___ AVAILABLE RECORDS
/-- What the pipeline knows of a frame when it has been classified; `unknown` tells of an E-CID base without a map entry (R230). -/
structure Walked where
  p : Parsed
  lport : Nat
  look : Lookups
  cls : ClsResult
  family : Nat
  reason : Nat
  stream : Nat
  strHit : Bool
  unknown : Bool
  deriving DecidableEq, Repr

/-- Parse, lookups, classification and the entry-point check of a frame on port p. -/
def State.walkFrame (s : State) (bad : List Nat) (p : Nat) (f : List Byte) : State × Walked :=
  let pr := parseFrame s.parseCfg f
  let lp := s.logicalPort p pr.outer.ecid
  let reason := if pr.reason = 0 ∧ lp.2 then 13 else pr.reason
  let lk := s.lookups bad pr lp.1
  let s := lk.1
  let k : KeySrc := ⟨pr, lp.1, p, reason, lk.2.dstHit, lk.2.strHit, s.regF (Reg.PORT_CFG p) 15 0⟩
  let c := s.classify k
  let s := c.1
  let cls := c.2
  let own := bit cls.w3 31
  let stream := if own then fld cls.w3 17 0 else lk.2.stream
  let hit := own || lk.2.strHit
  let ep := if cls.family = 5 then none else s.epReason (fld cls.w0 7 0) cls.family
  let fam := if ep.isSome then 5 else cls.family
  let rs := match ep with | some r => r | none => cls.reason
  (s, ⟨pr, lp.1, lk.2, cls, fam, rs, stream, hit, lp.2⟩)

/-- Counts the reason of a parsed frame, and an unknown E-CID whatever the reason, which is a partner violation too (R230, R487). -/
def State.countReasons (s : State) (p : Nat) (w : Walked) : State :=
  let s := s.bump (Reg.PRS_RSN_CNT 0)
  let s := if w.reason = 0 ∨ w.reason = 13 then s else s.bump (Reg.PRS_RSN_CNT w.reason)
  if w.unknown then (s.bump (Reg.PRS_RSN_CNT 13)).partner 5 p p else s

/-- Can cells be granted to a frame (R261, R262)? A CONTROL frame may first push out BULK frames; the state is the one
after the push-outs. -/
def State.grant (s : State) (p i n : Nat) (control : Bool) : State × Bool :=
  if s.dispHolds p i then (s, false)
  else if control then
    let need := n - s.ctrlFree
    let s := if s.sharedFree < need then s.pushOuts need 524288 else s
    (s, decide (need ≤ s.sharedFree))
  else
    (s, !(Sparse.get (fun _ => false) s.sw.held (p * 8 + i)) && !s.sw.glbHeld && decide (n ≤ s.sharedFree))

/-- The descriptor of a new spore (Table 09-7), without SEQ and BOUND. -/
def descriptor (p : Nat) (w : Walked) (cell len : Nat) (arrival : DWord) (tc : Nat) (dom : Option Nat) (learned : Bool) :
    List Word :=
  let pr := w.p
  let l := w.look
  [wd cell, wd (len + w.lport * 2 ^ 16), wd (p + w.family * 2 ^ 8 + tc * 2 ^ 11 + dom.getD 0 * 2 ^ 16),
   wd (fld w.cls.w0 7 0 * 2 ^ 16), lo32 arrival, hi32 arrival, wd (w.stream + (if w.strHit then 2 ^ 18 else 0)),
   wd (l.dest + (if l.group then 2 ^ 16 else 0) + (if l.dstHit then 2 ^ 17 else 0) + (if l.srcHit then 2 ^ 18 else 0)
     + (if l.srcMove then 2 ^ 19 else 0) + (if learned then 2 ^ 20 else 0)),
   pr.outer.offsets true, if pr.beyond = 0 then 0 else pr.inner.offsets false,
   wd (pr.ntags + pr.nlabels * 2 ^ 4 + pr.nexts * 2 ^ 8 + pr.beyond * 2 ^ 11 + pr.flags * 2 ^ 16), wd w.reason,
   wd (fld w.cls.w1 31 16 + fld w.cls.w2 4 0 * 2 ^ 16), 0, wd (min len 256),
   wd (w.cls.rule + (if w.cls.dflt then 2 ^ 12 else 0))]

/-- The R-TAG sequence number of level 1, if the frame carries one. -/
def rtagSeq (pr : Parsed) (f : List Byte) : Option Nat := pr.rtagOff.map (fun o => beAt f (o + 4) 2)

/-- Stores a frame's cells and builds its spore (R239, R245, R259). -/
def State.buildSpore (s : State) (p i : Nat) (f : RxFrame) (w : Walked) (tc : Nat) (learned : Bool) : State :=
  let n := cellsOf f.bytes.length
  let control := decide (w.family = 0)
  let fromCtrl := if control then min n s.ctrlFree else 0
  let cells := s.takeCells n
  let c := nth 0 cells 0
  let s := (s.setFrame c ⟨cells, f.bytes, fromCtrl, n - fromCtrl, 0, p, i, 1, control, false⟩).accounts
  let dom := if w.family = 5 then none else some (s.domainOf w.cls w.p w.lport)
  let dl := if w.family = 5 then 0 else f.time + BitVec.ofNat 64 (f.period * 1000)
  let x : Spore := {
    desc := descriptor p w c f.bytes.length f.time tc dom learned
    stands := .held, cell := c, deadline := dl, domain := dom, dead := false, late := false, iprio := i
    mirrTs := false, counted := false, bank := false }
  let k := s.sw.nextSpore
  let s := { s.setSpore k (some x) with sw.nextSpore := k + 1 }
  if control ∧ dl ≤ s.tb.now then s.discardLate k x else s.place_ k

/-- The walk of the frame at the head of FIFO queue (p, i): taken only if its pipeline may take it and its cells can be
granted (R253). -/
def State.ingressTake (s : State) (bad : List Nat) (p i : Nat) : State :=
  match Sparse.get (fun _ => []) s.sw.rx (p * 8 + i) with
  | [] => s
  | f :: rest =>
    if !s.mode.ingressRuns ∨ s.sw.dpFenced then s
    else
      let r := s.walkFrame bad p f.bytes
      let w := r.2
      let g := s.grant p i (cellsOf f.bytes.length) (decide (w.family = 0))
      if !g.2 then g.1
      else
        let r := g.1.walkFrame bad p f.bytes
        let s := { r.1 with sw.rx := Sparse.set (fun _ => []) r.1.sw.rx (p * 8 + i) rest }
        let w := r.2
        let s := s.countReasons p w
        let o := w.p.outer
        let vid := (o.vids[0]?).getD 0
        let ln := if !w.look.srcHit then s.learn (p / 8) p w.lport (o.smac.getD 0) vid 0 0 false
          else if w.look.srcMove then
            s.learn (p / 8) p w.lport (o.smac.getD 0) vid (if w.look.moveStatic then 2 else 1) w.look.oldDest w.look.oldGroup
          else (s, false)
        let v := ln.1.streamSteps ⟨w.strHit, w.stream, w.cls.family, fld w.cls.w0 7 0, w.lport, p, i, f.bytes.length, f.time,
          rtagSeq w.p f.bytes⟩
        if !v.2.1 then v.1
        else
          let s := if w.cls.applies then v.1.harvest p (fld w.cls.w1 31 16) f.bytes f.time else v.1
          s.buildSpore p i f w (v.2.2.getD (fld w.cls.w0 13 11)) ln.2

/-! ### Dispatch -/

/-- The position of a slot in the order in which slots became free; 0 for one never used. -/
def State.freePos (s : State) (t : Tid) (second : Bool) : Nat :=
  let k := t.toNat * 2 + (if second then 1 else 0)
  match s.sw.freeOrder.findIdx? (fun j => decide (j = k)) with
  | some n => n + 1
  | none => 0

/-- Is a thread a PACKET thread that dispatch may choose for a family (R242)? -/
def State.dispEligible (s : State) (t : Tid) (fam : Nat) (pinned : Bool) : Bool :=
  let th := s.thr t
  decide (th.role = .packet) && !(s.core (coreKey t)).fenced
    && (!pinned || decide (th.pinned = decide (fam = 0)))

/-- Has a frond pinned threads? -/
def State.hasPinned (s : State) (f : Nat) : Bool :=
  (frondTids f).any (fun t => decide ((s.thr t).role = .packet) && (s.thr t).pinned)

/-- The thread and slot that dispatch chooses in a frond (R242): a thread that holds no spore, the longest so; else a thread
with one free slot, free the longest. -/
def State.chooseThread (s : State) (f fam : Nat) : Option (Tid × Bool) :=
  let ts := (frondTids f).filter (fun t => s.dispEligible t fam (s.hasPinned f))
  let empty := ts.filter (fun t => (s.thr t).spore0.isNone && (s.thr t).spore1.isNone)
  match argMax (fun t => 10000 - max (s.freePos t false) (s.freePos t true)) empty with
  | some t => some (t, false)
  | none =>
    let half := ts.filterMap (fun t =>
      let th := s.thr t
      if th.spore0.isNone then some (t, false) else if th.spore1.isNone then some (t, true) else none)
    argMax (fun p => 10000 - s.freePos p.1 p.2) half

/-- The D-RAM offset of a spore slot (Table 03-4). -/
def slotOff (t : Tid) (second : Bool) : Nat := 0xC000 + tidT t * 0x280 + (if second then 0x140 else 0)

/-- A PACKET thread begins at the entry point of the spore in a slot (R48). -/
def State.beginSpore (s : State) (t : Tid) (second : Bool) : State :=
  let th := s.thr t
  match (if second then th.spore1 else th.spore0) with
  | none => s
  | some i =>
    match s.spore i with
    | none => s
    | some x =>
      let rec_ := (s.bankImage (coreKey t) x.bank).bind (fun im => im.entries.find? (fun r => decide (r.ep = x.entry)))
      s.setThr t { th with
        run := .running
        pc := match rec_ with | some r => r.addr | none => 0
        bank := x.bank
        stack := [], callDepth := 0, loops := [], repc := 0, repact := false
        locals := th.locals.set 0 (wd (slotOff t second))
        slots := 0, budget := x.w 13, budgetHit := false, hardHit := false
        deadlineHit := false, dbgChanged := false, cur := some second, curEp := x.entry, frame := none, faultFrame := none, handler := none }

/-- The spore that a dispatch takes from a frond's queue with its thread: CONTROL first, in queue order; none for an entry
point that a pool's level stops (R283), and no BULK spore in DRAIN (R461). -/
def State.dispatchPick (s : State) (f : Nat) : Option (Nat × Tid × Bool) :=
  let q := s.dispQ f
  let fam (i : Nat) : Nat := match s.spore i with | some x => x.family | none => 5
  let order := q.filter (fun i => decide (fam i = 0)) ++ q.filter (fun i => decide (fam i ≠ 0))
  order.findSome? (fun i =>
    match s.spore i with
    | some x =>
      if s.poolStops x.entry ∨ (s.mode = .drain ∧ x.family = 2) then none
      else (s.chooseThread f x.family).map (fun c => (i, c.1, c.2))
    | none => none)
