/-- One chunk of a CHK command. -/
def State.chkChunk (s : State) (f i : Nat) (c : Cmd) (m : Nat) (bad : Bool) : State :=
  if s.dramWaits (c.src + m) then s
  else
    let lost := s.readRetired (c.src + m)
    let s := if lost then s.bump Reg.DRC_CNT_RETIREDACC else s
    if bad ∨ lost then s.setRunning f i (c.acted 0x45 [])
    else match s.chkStep c m with
      | (d, none) => s.setRunning f i d
      | (_, some r) =>
        let s := s.setRunning f i (c.acted r.1 (c.chkResult r.2))
        if r.1 = 0x60 then s.mismatch c r.2 false else s

/-! ### The host's check job (R420) -/

/-- Ends the host job with a code and a value. -/
def State.hjEnd (s : State) (code : Byte) (v : Option DWord) : State :=
  let s := s.setReg Reg.CHK_HJ_CMD (setFld (setBit (s.reg Reg.CHK_HJ_CMD) 31 false) 15 8 code.toNat)
  let s := match v with
    | some v => (s.setReg Reg.CHK_HJ_RES_LO (lo32 v)).setReg Reg.CHK_HJ_RES_HI (hi32 v)
    | none => s
  { s with ck.job := none }

/-- A write of CHK_HJ_CMD with OP ≠ 0: the job is captured and checked, and reads its source chunk by chunk. -/
def State.hjStart (s : State) (op : Nat) : State :=
  let c : Cmd := ⟨.host 0, 2, wd (2 + op * 256) :: 0 :: (upTo 6).map (fun i => s.reg (Reg.CHK_HJ_W i)), 0, .queued, 0, 0, false, s.tb.now, s.tick, 0, false⟩
  let c := s.withChannel c
  let s := s.setReg Reg.CHK_HJ_CMD (setBit (setFld (s.reg Reg.CHK_HJ_CMD) 1 0 op) 31 true)
  let unused := (upTo 6).any (fun i => c.w (i + 2) &&& ~~~(nth 0 (chkUsed op) i) != 0)
  if 2 < op ∨ unused ∨ c.wide then s.hjEnd 0x40 none
  else if !s.dmaReads c.src c.chkLen then s.hjEnd 0x43 none
  else match c.chkRest with
    | some e => s.hjEnd (BitVec.ofNat 8 e) none
    | none => { s with ck.job := some c.chkBegin }

/-- One chunk of the host job. -/
def State.hjChunk (s : State) (bad : Bool) : State :=
  match s.ck.job with
  | none => s
  | some c =>
    match c.phase with
    | .started m =>
      if s.dramWaits (c.src + m) then s
      else
        let lost := s.readRetired (c.src + m)
        let s := if lost then s.bump Reg.DRC_CNT_RETIREDACC else s
        if bad ∨ lost then s.hjEnd 0x45 none
        else match s.chkStep c m with
          | (d, none) => { s with ck.job := some d }
          | (_, some r) =>
            let s := s.hjEnd r.1 (some r.2)
            if r.1 = 0x60 then s.mismatch c r.2 true else s
    | _ => s

/-- DMA_CHUNK's effect on the running command i of frond f, or on the host job. -/
def State.moveChunk (s : State) (f : Option Nat) (i : Nat) (bad : Bool) (part : Option Nat) : State :=
  match f with
  | none => s.hjChunk bad
  | some f =>
    match (s.frond f).running[i]? with
    | none => s
    | some c =>
      match c.phase with
      | .started m => if c.kind = 1 then s.dmaChunk f i c m bad part else if c.kind = 2 then s.chkChunk f i c m bad else s
      | _ => s

end Sys2Proof.Machine
end

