-- ==== Sys2Proof/Machine/SystemOps.lean ====
section
/-! DEFINITION. System instructions and special registers (R61, R108, R109), and the events of a thread (R37, R38, R132, R135,
R164). -/

namespace Sys2Proof.Machine

/-- The 32-bit value of STATUS (Table 03-6). -/
def State.status (s : State) (t : Tid) : Nat :=
  let th := s.thr t
  let late := match th.curSpore.bind (fun i => s.spore i) with
    | some x => decide (x.deadline ≠ 0) && decide (x.deadline ≤ s.tb.now)
    | none => false
  let num := if th.faultFrame.isSome then 0 else th.handler.getD 0
  (if (s.core (coreKey t)).elastic then 2 ^ 18 else 0) + (if late then 2 ^ 17 else 0) + num * 2 ^ 13
    + (if th.inHandler then 2 ^ 12 else 0) + (if th.repact then 2 ^ 11 else 0) + th.loops.length * 2 ^ 9
    + th.callDepth * 2 ^ 5 + th.stack.length

/-- The iterations left of loop level k, 0 the outer. -/
def Thread.loopLeft (th : Thread) (k : Nat) : Nat :=
  match th.loops.reverse[k]? with
  | some l => l.left
  | none => 0

/-- The value of SPOREP. -/
def State.sporep (s : State) (t : Tid) : Nat :=
  let th := s.thr t
  let next := match th.cur with
    | some b => (th.slotSpore (!b)).isSome
    | none => th.spore0.isSome || th.spore1.isSome
  (if next then 2 ^ 17 else 0) + (match th.cur with | some b => 2 ^ 16 + slotOff t b | none => 0)

/-- The value of CQFREE. -/
def State.cqfree (s : State) (t : Tid) : Nat :=
  s.nfree t * 2 ^ 16 + (((upTo 16).filter (fun i => decide ((s.thr t).tag i = .free))).map (fun i => 2 ^ i)).foldl (· + ·) 0

/-- The deadline of the current spore; 0 when none is held. -/
def State.curDeadline (s : State) (t : Tid) : DWord :=
  match (s.thr t).curSpore.bind (fun i => s.spore i) with
  | some x => x.deadline
  | none => 0

/-- The code of a role. -/
def Role.code : Role → Nat
  | .idle => 0
  | .packet => 1
  | .task => 2

/-- The words RDSR pushes for a special register, top first; none for a number Table 03-6 does not name. -/
def State.srRead (s : State) (t : Tid) (sr : Nat) : Option (List Word) :=
  let th := s.thr t
  match sr with
  | 0x00 => some [wd (t.toNat + (s.cn.addr.getD 0).toNat * 2 ^ 11)]
  | 0x01 => some [wd ((if th.cur.isSome then th.curEp * 2 ^ 8 else 0) + (if th.pinned then 8 else 0)
      + (if t.toNat % 128 = 0 ∧ th.role = .task then 4 else 0) + th.role.code)]
  | 0x02 => some [th.evbase]
  | 0x03 => some [th.evmask.setWidth 32]
  | 0x04 => some [th.evpend.setWidth 32]
  | 0x05 => some [wd (s.status t)]
  | 0x06 => some [wd (th.loopLeft 0)]
  | 0x07 => some [wd (th.loopLeft 1)]
  | 0x08 => some [wd th.repc]
  | 0x09 => some [wd (satAdd 0xFFFFFFFF th.slots 1)]
  | 0x0A => some [th.budget]
  | 0x0B => some [wd (s.sporep t)]
  | 0x0C => some [wd (s.cqfree t)]
  | 0x0D => some [hi32 (s.curDeadline t), lo32 (s.curDeadline t)]
  | 0x0E => some [hi32 th.timer, lo32 th.timer]
  | _ => none

/-- RDSR sr: pushes a special register (R61). -/
def execRdsr (t : Tid) (a : Byte) (s : State) : Host.Outcome State Fault Refusal :=
  done (s.issue t 1 (fun s =>
    match s.srRead t a.toNat with
    | none => .fault .illegal
    | some ws => s.stackOp t 0 ws.length (fun _ => .next (s.setTop t 0 ws))))

/-- A TIMER already reached raises event 3 and clears (R61, R109). -/
def State.timerCheck (s : State) (t : Tid) : State :=
  let th := s.thr t
  if th.timer ≠ 0 ∧ th.timer ≤ s.tb.now then (s.modThr t (fun th => { th with timer := 0 })).pend t 3 else s

/-- Writes a 32-bit special register that the thread's role may write (R61); none where Table 03-6 refuses it. -/
def Thread.srWrite (th : Thread) (sr : Nat) (v : Word) : Option Thread :=
  match sr with
  | 0x02 => some { th with evbase := v &&& 0x3FE0 }
  | 0x03 => some { th with evmask := v.truncate 16 ||| 1 }
  | 0x04 => some { th with evpend := th.evpend &&& ~~~(v.truncate 16 : Half) }
  | 0x0A => if th.role = .task then some { th with budget := v } else none
  | _ => none

/-- WRSR sr: writes a special register (R61). -/
def execWrsr (t : Tid) (a : Byte) (s : State) : Host.Outcome State Fault Refusal :=
  done (s.issue t 1 (fun s =>
    if a.toNat = 0x0E then s.stackOp t 2 0 (fun l =>
      .next (((s.setTop t 2 []).modThr t (fun th => { th with timer := pair (nth 0 l 1) (nth 0 l 0) })).timerCheck t))
    else match (s.thr t).srWrite a.toNat 0 with
      | none => .fault .illegal
      | some _ => s.stackOp t 1 0 (fun l =>
        .next ((s.setTop t 1 []).modThr t (fun th => (th.srWrite a.toNat (nth 0 l 0)).getD th)))))

/-- TIME64 ( -- lo hi ): the time base. -/
def execTime64 (t : Tid) (a : Byte) (s : State) : Host.Outcome State Fault Refusal :=
  done (s.issue t 1 (fun s => s.compute t (decide (a = 0)) 0 2 (fun _ => [hi32 s.tb.now, lo32 s.tb.now])))

/-- TICKNO ( -- lo hi ): the 48-bit tick number. -/
def execTickno (t : Tid) (a : Byte) (s : State) : Host.Outcome State Fault Refusal :=
  done (s.issue t 1 (fun s => s.compute t (decide (a = 0)) 0 2 (fun _ =>
    [wd (s.tick / 2 ^ 32), s.tick32])))

/-! ### Events -/

/-- May the thread take an event at its boundary now: it runs, or is idle after a PACKET run (R93, R132)? -/
def State.mayTakeEvent (s : State) (t : Tid) : Bool :=
  let th := s.thr t
  s.mode.threadsRun && !th.halted && !th.haltReq && !th.inHandler && !(s.core (coreKey t)).fenced && !(s.frond (tidF t)).fenced
    && (decide (th.run = .running) && decide (th.role ≠ .idle) || decide (th.run = .idle) && decide (th.role = .packet))

/-- Does a breakpoint halt a running thread at its boundary, before any event there (R498)? -/
def State.breaksFirst (s : State) (t : Tid) : Bool := decide ((s.thr t).run = .running) && s.breakHere t

/-- EVENT_ENTRY: the thread enters the handler of the lowest pending enabled event (R132, R135); a breakpoint's halt at the same boundary
is taken first (R498). -/
def execEventEntry (t : Tid) (s : State) : Host.Outcome State Fault Refusal :=
  match (s.thr t).pendingEvent with
  | some n =>
    if !s.mayTakeEvent t then done s
    else if s.breaksFirst t then done (s.halt t 2)
    else done ((s.enterEvent t n).boundary t)
  | none => done s

/-- Do the budget checks apply to the thread now: a spore or a task runs on it, it is not halted, and BUDGET is not 0 (R164,
R165, R495)? -/
def State.budgetOn (s : State) (t : Tid) : Bool :=
  let th := s.thr t
  decide (th.budget ≠ 0) && !th.halted && s.mode.threadsRun && decide (th.role ≠ .idle)
    && decide (th.run ≠ .idle) && decide (th.run ≠ .free)

/-- The entry point a budget record names: that of the spore the thread last began, 0 for a TASK thread. -/
def Thread.budgetEp (th : Thread) : Nat := if th.role = .packet then th.curEp else 0

/-- SLOTS first exceeds BUDGET: event 1 pends and a RAS event is logged, once (R164). -/
def State.budgetOver (s : State) (t : Tid) : State :=
  let th := s.thr t
  if th.budgetHit then s
  else
    let s := s.modThr t (fun th => { th with slots := max th.slots (th.budget.toNat + 1), budgetHit := true })
    (s.pend t 1).rasEvent 2 (t.setWidth 32) (wd th.budgetEp) 1

/-- BUDGET: SLOTS first exceeds BUDGET (R164). -/
def execBudget (t : Tid) (s : State) : Host.Outcome State Fault Refusal :=
  if s.budgetOn t then done (s.budgetOver t) else done s

/-- BUDGET_HARD: SLOTS reaches twice BUDGET and the thread takes FAULT at its boundary (R164). -/
def execBudgetHard (t : Tid) (s : State) : Host.Outcome State Fault Refusal :=
  let th := s.thr t
  if s.budgetOn t ∧ !th.hardHit ∧ th.run = .running then
    let s := s.budgetOver t
    let s := s.modThr t (fun th => { th with slots := max th.slots (2 * th.budget.toNat), hardHit := true })
    done ((s.rasEvent 2 (t.setWidth 32) (wd (th.budgetEp + 256)) 1).takeFault t .budgetHard 0)
  else done s

/-- TIMER: the time base reaches TIMER; event 3 is raised once and TIMER clears (R61). -/
def execTimer (t : Tid) (s : State) : Host.Outcome State Fault Refusal :=
  let th := s.thr t
  if th.timer = 0 then done s else done ((s.advanceTo th.timer).timerCheck t)

/-- The instant at which 75 % of a spore's period has elapsed since its arrival (R37). -/
def Spore.warnAt (x : Spore) : DWord :=
  let arrival := pair (x.w 4) (x.w 5)
  BitVec.ofNat 64 (arrival.toNat + (x.deadline.toNat - arrival.toNat) * 3 / 4)

/-- DEADLINE: 75 % of the current spore's period has elapsed and event 10 is raised (R37). -/
def execDeadline (t : Tid) (s : State) : Host.Outcome State Fault Refusal :=
  let th := s.thr t
  match th.curSpore.bind (fun i => s.spore i) with
  | some x =>
    if x.deadline = 0 ∨ th.deadlineHit then done s
    else done (((s.advanceTo x.warnAt).modThr t (fun th => { th with deadlineHit := true })).pend t 10)
  | none => done s

/-- LATE: a CONTROL spore unreleased at its deadline is discarded and counted; its domain goes on (R38). -/
def execLate (i : Nat) (s : State) : Host.Outcome State Fault Refusal :=
  match s.spore i with
  | some x =>
    let open_ : Bool := match x.stands with | .released _ _ _ _ => false | .slow => false | _ => true
    if x.family = 0 ∧ !x.dead ∧ x.deadline ≠ 0 ∧ open_ then done (((s.advanceTo x.deadline).dueDiscard i).retryHeld) else done s
  | none => done s

end Sys2Proof.Machine
end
______
:: YOUR ASSIGNMENT ::
From the records above, print exactly the lines that run from the line with "family (R242)? -/" to the line with "stack := [], callDepth", inclusive.

:: EXERCISE OUTPUT ::
/-- Is a thread a PACKET thread that dispatch may choose for a family (R242)? -/
def State.dispEligible (s : State) (t : Tid) (fam : Nat) (pinned : Bool) : Bool :=
  let th := s.thr t
  decide (th.role = .packet) && !(s.core (coreKey t)).fenced
    && (!pinned || decide (th.pinned = decide (fam = 0)))

/-- Has a frond pinned threads? -/
def State.hasPinned (s : State) (f : Nat) : Bool :=
  (frondTids f).any (fun t => decide ((s.thr t).role = .packet) && (s.thr t).pinned)

/-- The thread and slot that dispatch chooses in a frond (R242): a thread that holds no spore, the longest so; else a thread
with one free slot, free the longest. -/
def State.chooseThread (s : State) (f fam : Nat) : Option (Tid × Bool) :=
  let ts := (frondTids f).filter (fun t => s.dispEligible t fam (s.hasPinned f))
  let empty := ts.filter (fun t => (s.thr t).spore0.isNone && (s.thr t).spore1.isNone)
  match argMax (fun t => 10000 - max (s.freePos t false) (s.freePos t true)) empty with
  | some t => some (t, false)
  | none =>
    let half := ts.filterMap (fun t =>
      let th := s.thr t
      if th.spore0.isNone then some (t, false) else if th.spore1.isNone then some (t, true) else none)
    argMax (fun p => 10000 - s.freePos p.1 p.2) half

/-- The D-RAM offset of a spore slot (Table 03-4). -/
def slotOff (t : Tid) (second : Bool) : Nat := 0xC000 + tidT t * 0x280 + (if second then 0x140 else 0)

/-- A PACKET thread begins at the entry point of the spore in a slot (R48). -/
def State.beginSpore (s : State) (t : Tid) (second : Bool) : State :=
  let th := s.thr t
  match (if second then th.spore1 else th.spore0) with
  | none => s
  | some i =>
    match s.spore i with
    | none => s
    | some x =>
      let rec_ := (s.bankImage (coreKey t) x.bank).bind (fun im => im.entries.find? (fun r => decide (r.ep = x.entry)))
      s.setThr t { th with
        run := .running
        pc := match rec_ with | some r => r.addr | none => 0
        bank := x.bank
        stack := [], callDepth := 0, loops := [], repc := 0, repact := false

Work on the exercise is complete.